Exercise prompt
One part of the entries below is wanted: the lines from the one containing "that raising events, switching, shedding, group" through the one containing "def Notifier.quiet (n". Write those out exactly and nothing else.

[Records from a dataset]
-- ==== Sys2Proof/Laws/Frames.lean ====
section
/-! SUPPORT. Laws/Frames.lean: what the operations of the switching side leave unchanged. `State.quiet` blanks the fields
that raising events, switching, shedding, group operations and monitors write; each operation `op` there has the lemma
`(op s).quiet = s.quiet`, and `State.quiet_fields` reads from such an equation every field and part of a field that the
operation left as it was. -/

namespace Sys2Proof.Machine

/-! ## The blanked state -/

/-- A lane without what waits to be sent on it. -/
def Lane.quiet (l : Lane) : Lane := { l with relayList := [], indicator := none }

/-- A notifier without its pending set and streams: levels and mask. -/
def Notifier.quiet (n : Notifier) : Notifier :=
  { n with entries := [], overflow := none, streams := Vector.replicate 4 none }

/-- A link unit without notices and records. -/
def Link0.quiet (l : Link0) : Link0 := { l with notices := [], records := [], gap := 0 }

/-- The state without what the switching side writes. -/
def State.quiet (s : State) : State :=
  { s with
    lanes := Vector.ofFn fun b => s.lanes[b].quiet
    shown := State.reset.shown, relays := State.reset.relays, sheds := State.reset.sheds
    groups := State.reset.groups, monitors := State.reset.monitors, queue := []
    turnOn := State.reset.turnOn, settle := State.reset.settle
    outletTable := State.reset.outletTable, groupTable := State.reset.groupTable
    safe := { s.safe with followUp := [] }
    notifier := s.notifier.quiet, link0 := s.link0.quiet }

/-- What states with the same quiet part agree on. -/
theorem State.quiet_fields {s t : State} (h : t.quiet = s.quiet) :
    t.pending = s.pending ∧ t.uptime = s.uptime ∧ t.subMs = s.subMs ∧ t.opportunityTaken = s.opportunityTaken
    ∧ t.safePin = s.safePin ∧ t.holdIn = s.holdIn ∧ t.meters = s.meters ∧ t.outlets = s.outlets
    ∧ t.interval = s.interval ∧ t.outletLimits = s.outletLimits ∧ t.bankLimits = s.bankLimits
    ∧ t.phaseLimits = s.phaseLimits ∧ t.loadLost = s.loadLost ∧ t.phaseElements = s.phaseElements
    ∧ t.grantPtr = s.grantPtr ∧ t.tokens = s.tokens ∧ t.refill = s.refill ∧ t.bankTable = s.bankTable
    ∧ t.phaseTable = s.phaseTable ∧ t.calTable = s.calTable ∧ t.grantTable = s.grantTable
    ∧ t.systemTable = s.systemTable ∧ t.calLock = s.calLock ∧ t.capture = s.capture ∧ t.safe.cause = s.safe.cause
    ∧ t.notifier.quiet = s.notifier.quiet ∧ t.link0.quiet = s.link0.quiet := by
  simp only [State.quiet, State.mk.injEq] at h
  simp_all

/-- The lanes of states with the same quiet part agree but for what waits to be sent. -/
theorem State.quiet_lane {s t : State} (h : t.quiet = s.quiet) (b : Bank) : t.lanes[b].quiet = s.lanes[b].quiet := by
  have hl := congrArg State.lanes h
  simpa [State.quiet] using congrArg (fun v : Vector Lane 6 => v[b]) hl

/-- The link unit of states with the same quiet part agrees but for notices, records and the gap count. -/
theorem Link0.quiet_fields {l m : Link0} (h : m.quiet = l.quiet) :
    m.partialCell = l.partialCell ∧ m.framing = l.framing ∧ m.fifo = l.fifo ∧ m.reserved = l.reserved
    ∧ m.filled = l.filled ∧ m.restart = l.restart ∧ m.lastCause = l.lastCause ∧ m.errors = l.errors
    ∧ m.line = l.line := by
  simp only [Link0.quiet, Link0.mk.injEq] at h
  simp_all

theorem Notifier.quiet_fields {n m : Notifier} (h : m.quiet = n.quiet) : m.levels = n.levels ∧ m.mask = n.mask := by
  simp only [Notifier.quiet, Notifier.mk.injEq] at h
  simp_all

/-! ## Folds -/

/-- A part of the state that every step of a fold leaves alone is left alone by the fold. -/
theorem foldl_keeps {α β σ : Type} (p : σ → β) (f : σ → α → σ) (h : ∀ s a, p (f s a) = p s) (l : List α) (s : σ) :
    p (l.foldl f s) = p s := by
  induction l generalizing s with
  | nil => rfl
  | cons a l ih => simp [List.foldl, ih, h]

theorem foldl_quiet {α : Type} (f : State → α → State) (h : ∀ s a, (f s a).quiet = s.quiet) (l : List α) (s : State) :
    (l.foldl f s).quiet = s.quiet := foldl_keeps State.quiet f h l s

/-! ## Events -/

/-- The notifier and the link unit without what an event may change. -/
def quietPair (x : Notifier × Link0) : Notifier × Link0 := (x.1.quiet, x.2.quiet)

@[simp] theorem without_quiet (n : Notifier) (e : PendingEntry) : (n.without e).quiet = n.quiet := by
  unfold Notifier.without; split <;> rfl

@[simp] theorem settle_quiet (n : Notifier) (now : Uptime) (e : Event) : (n.settle now e).quiet = n.quiet := by
  unfold Notifier.settle; split <;> [rfl; split <;> rfl]

theorem moveNotices_quiet (k : Nat) (x : Notifier × Link0) : quietPair (moveNotices k x) = quietPair x := by
  induction k generalizing x with
  | zero => rfl
  | succ k ih =>
    unfold moveNotices
    split
    · split
      · rfl
      · rw [ih]; simp [quietPair, Link0.quiet]
    · rfl

@[simp] theorem fillNotices_quiet (x : Notifier × Link0) : quietPair (fillNotices x) = quietPair x :=
  moveNotices_quiet _ x

@[simp] theorem raiseUnbound_quiet (now : Uptime) (e : Event) (x : Notifier × Link0) :
    quietPair (raiseUnbound now e x) = quietPair x := by
  unfold raiseUnbound; split
  · rfl
  · simp [quietPair]
    have := fillNotices_quiet (x.1.settle now e, x.2)
    simpa [quietPair] using this

@[simp] theorem offerRecord_quiet (l : Link0) (r : Record) : (l.offerRecord r).quiet = l.quiet := by
  unfold Link0.offerRecord; split <;> rfl

theorem offerRecords_quiet (rs : List Record) (l : Link0) : (rs.foldl Link0.offerRecord l).quiet = l.quiet :=
  foldl_keeps Link0.quiet _ offerRecord_quiet rs l

@[simp] theorem streamProduces_quiet (now : Uptime) (i : Stream) (b : Binding) (rs : List Record)
    (x : Notifier × Link0) : quietPair (streamProduces now i b rs x) = quietPair x := by
  unfold streamProduces
  split
  · rw [raiseUnbound_quiet]; simp [quietPair, Notifier.quiet, offerRecords_quiet]
  · simp [quietPair, Notifier.quiet, offerRecords_quiet]

@[simp] theorem notify_quiet (now : Uptime) (e : Event) (x : Notifier × Link0) :
    quietPair (notify now e x) = quietPair x := by
  unfold notify
  split
  · simp
  · split <;> simp

theorem State.onReports_quiet (s : State) (f : Notifier × Link0 → Notifier × Link0)
    (h : ∀ x, quietPair (f x) = quietPair x) : (s.onReports f).quiet = s.quiet := by
  have hx := h (s.notifier, s.link0)
  simp only [quietPair, Prod.mk.injEq] at hx
  simp [State.quiet, hx.1, hx.2]

@[simp] theorem State.raiseEvent_quiet (s : State) (e : Event) : (s.raiseEvent e).quiet = s.quiet :=
  s.onReports_quiet _ (notify_quiet _ _)

@[simp] theorem State.raise_quiet (s : State) (k : EventKind) (n : Nat) (d : Detail) :
    (s.raise k n d).quiet = s.quiet := s.raiseEvent_quiet _

@[simp] theorem State.raiseLinkError_quiet (s : State) (n : Nat) (r r' : ErrorRecord) (k : ErrorKind) :
    (s.raiseLinkError n r r' k).quiet = s.quiet := by
  unfold State.raiseLinkError; split <;> simp

/-! ## Single updates -/

theorem State.onLane_quiet (s : State) (b : Bank) (f : Lane → Lane) (h : ∀ l, (f l).quiet = l.quiet) :
    (s.onLane b f).quiet = s.quiet := by
  have : (Vector.ofFn fun i : Fin 6 => (upd s.lanes b f)[i].quiet) = Vector.ofFn fun i : Fin 6 => s.lanes[i].quiet := by
    ext i hi
    simp only [Vector.getElem_ofFn, Fin.getElem_fin, upd_getElem]
    split
    · rename_i h'; subst h'; exact h _
    · rfl
  simp only [State.quiet, State.onLane_fields, this]

@[simp] theorem State.onRelay_quiet (s : State) (o : Outlet) (f : Relay → Relay) :
    (s.onRelay o f).quiet = s.quiet := rfl
@[simp] theorem State.onShed_quiet (s : State) (b : Bank) (f : ShedUnit → ShedUnit) :
    (s.onShed b f).quiet = s.quiet := rfl
@[simp] theorem State.onGroup_quiet (s : State) (g : Group) (f : GroupOp → GroupOp) :
    (s.onGroup g f).quiet = s.quiet := rfl
@[simp] theorem State.onMonitor_quiet (s : State) (g : Group) (f : Monitor → Monitor) :
    (s.onMonitor g f).quiet = s.quiet := rfl
@[simp] theorem State.dropEntry_quiet (s : State) (o : Outlet) : (s.dropEntry o).quiet = s.quiet := rfl
@[simp] theorem State.joinQueue_quiet (s : State) (o : Outlet) (a : Action) (r : Origin) :
    (s.joinQueue o a r).quiet = s.quiet := rfl
@[simp] theorem State.monitorsOffline_quiet (s : State) : s.monitorsOffline.quiet = s.quiet := by
  simp only [State.monitorsOffline, State.quiet]
@[simp] theorem State.endTurnOn_quiet (s : State) (b : Bank) (r : Completion) :
    (s.endTurnOn b r).quiet = s.quiet := rfl

/-! ## Modes, relay states, shed stacks -/

@[simp] theorem State.placeIndicate_quiet (s : State) (b : Bank) : (s.placeIndicate b).quiet = s.quiet := by
  unfold State.placeIndicate; split
  · exact s.onLane_quiet b _ fun _ => rfl
  · rfl

@[simp] theorem State.refreshModes_quiet (s : State) (b : Bank) : (s.refreshModes b).quiet = s.quiet := by
  unfold State.refreshModes; split
  · rfl
  · rw [State.placeIndicate_quiet]; rfl

@[simp] theorem State.refreshModesOf_quiet (s : State) (l : List Outlet) : (s.refreshModesOf l).quiet = s.quiet :=
  foldl_quiet _ (fun s b => by split <;> simp) _ s

@[simp] theorem State.notePower_quiet (s t : State) (g : Group) : (s.notePower t g).quiet = s.quiet := by
  unfold State.notePower; split <;> simp

@[simp] theorem State.notePowerOf_quiet (s t : State) (o : Outlet) : (s.notePowerOf t o).quiet = s.quiet := by
  unfold State.notePowerOf; split <;> simp

@[simp] theorem State.setRelay_quiet (s : State) (o : Outlet) (f : Relay → Relay) :
    (s.setRelay o f).quiet = s.quiet := by simp [State.setRelay]

@[simp] theorem State.refreshSheds_quiet (s : State) (b : Bank) : (s.refreshSheds b).quiet = s.quiet := rfl

@[simp] theorem State.refreshAllSheds_quiet (s : State) : s.refreshAllSheds.quiet = s.quiet :=
  foldl_quiet _ State.refreshSheds_quiet _ s

@[simp] theorem State.setStack_quiet (s : State) (o : Outlet) (f : List Outlet → List Outlet) :
    (s.setStack o f).quiet = s.quiet := by simp [State.setStack]

@[simp] theorem State.pushShed_quiet (s : State) (o : Outlet) : (s.pushShed o).quiet = s.quiet := s.setStack_quiet o _

@[simp] theorem State.unshed_quiet (s : State) (o : Outlet) : (s.unshed o).quiet = s.quiet := by
  unfold State.unshed; split <;> simp

@[simp] theorem State.endFlights_quiet (s : State) (o : Outlet) : (s.endFlights o).quiet = s.quiet := by
  simp [State.endFlights]

/-! ## The switching queue -/

@[simp] theorem State.request_quiet (s : State) (o : Outlet) (a : Action) (r : Origin) :
    (s.request o a r).2.quiet = s.quiet := by
  unfold State.request
  split
  · simp
  · split
    · rfl
    · split
      · rfl
      · split <;> simp

@[simp] theorem State.withdraw_quiet (s : State) (p : QueueEntry → Bool) : (s.withdraw p).quiet = s.quiet := by
  unfold State.withdraw
  rw [foldl_quiet _ (fun s e => by simp)]
  rfl

@[simp] theorem State.issueRelay_quiet (s : State) (o : Outlet) (a : Action) : (s.issueRelay o a).quiet = s.quiet := by
  unfold State.issueRelay
  refine (State.onLane_quiet _ _ _ ?_).trans (State.setRelay_quiet _ _ _)
  intro l; rfl

@[simp] theorem State.issue_quiet (s : State) (o : Outlet) (a : Action) : (s.issue o a).quiet = s.quiet := by
  unfold State.issue
  rw [State.issueRelay_quiet]; rfl

@[simp] theorem State.issueOpens_quiet (s : State) : s.issueOpens.quiet = s.quiet :=
  foldl_quiet _ (fun s e => by simp) _ s

/-! ## Tables that the switching side releases -/

@[simp] theorem State.applyOutlet_quiet (s : State) (o : Outlet) : (s.applyOutlet o).quiet = s.quiet := by
  unfold State.applyOutlet; rw [State.refreshModes_quiet]; rfl

@[simp] theorem State.raiseApplied_quiet (s : State) (t : TableId) (n : Nat) :
    (s.raiseApplied t n).quiet = s.quiet := s.raise_quiet _ _ _

/-- The outlet table is no part of the quiet state. -/
theorem State.setOutletTable_quiet (s : State) (t : Staged OutletEntry 48 48) :
    ({ s with outletTable := t } : State).quiet = s.quiet := rfl

/-- The group table is no part of the quiet state. -/
theorem State.setGroupTable_quiet (s : State) (t : Staged GroupEntry 32 32) :
    ({ s with groupTable := t } : State).quiet = s.quiet := rfl

@[simp] theorem State.releaseOutlet_quiet (s : State) (o : Outlet) : (s.releaseOutlet o).quiet = s.quiet := by
  unfold State.releaseOutlet
  split
  · dsimp only
    split
    · rw [State.raiseApplied_quiet, State.setOutletTable_quiet, State.setOutletTable_quiet, State.applyOutlet_quiet]
    · rw [State.setOutletTable_quiet, State.applyOutlet_quiet]
  · rfl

Answer space
that raising events, switching, shedding, group operations and monitors write; each operation `op` there has the lemma
`(op s).quiet = s.quiet`, and `State.quiet_fields` reads from such an equation every field and part of a field that the
operation left as it was. -/

namespace Sys2Proof.Machine

/-! ## The blanked state -/

/-- A lane without what waits to be sent on it. -/
def Lane.quiet (l : Lane) : Lane := { l with relayList := [], indicator := none }

/-- A notifier without its pending set and streams: levels and mask. -/
def Notifier.quiet (n : Notifier) : Notifier :=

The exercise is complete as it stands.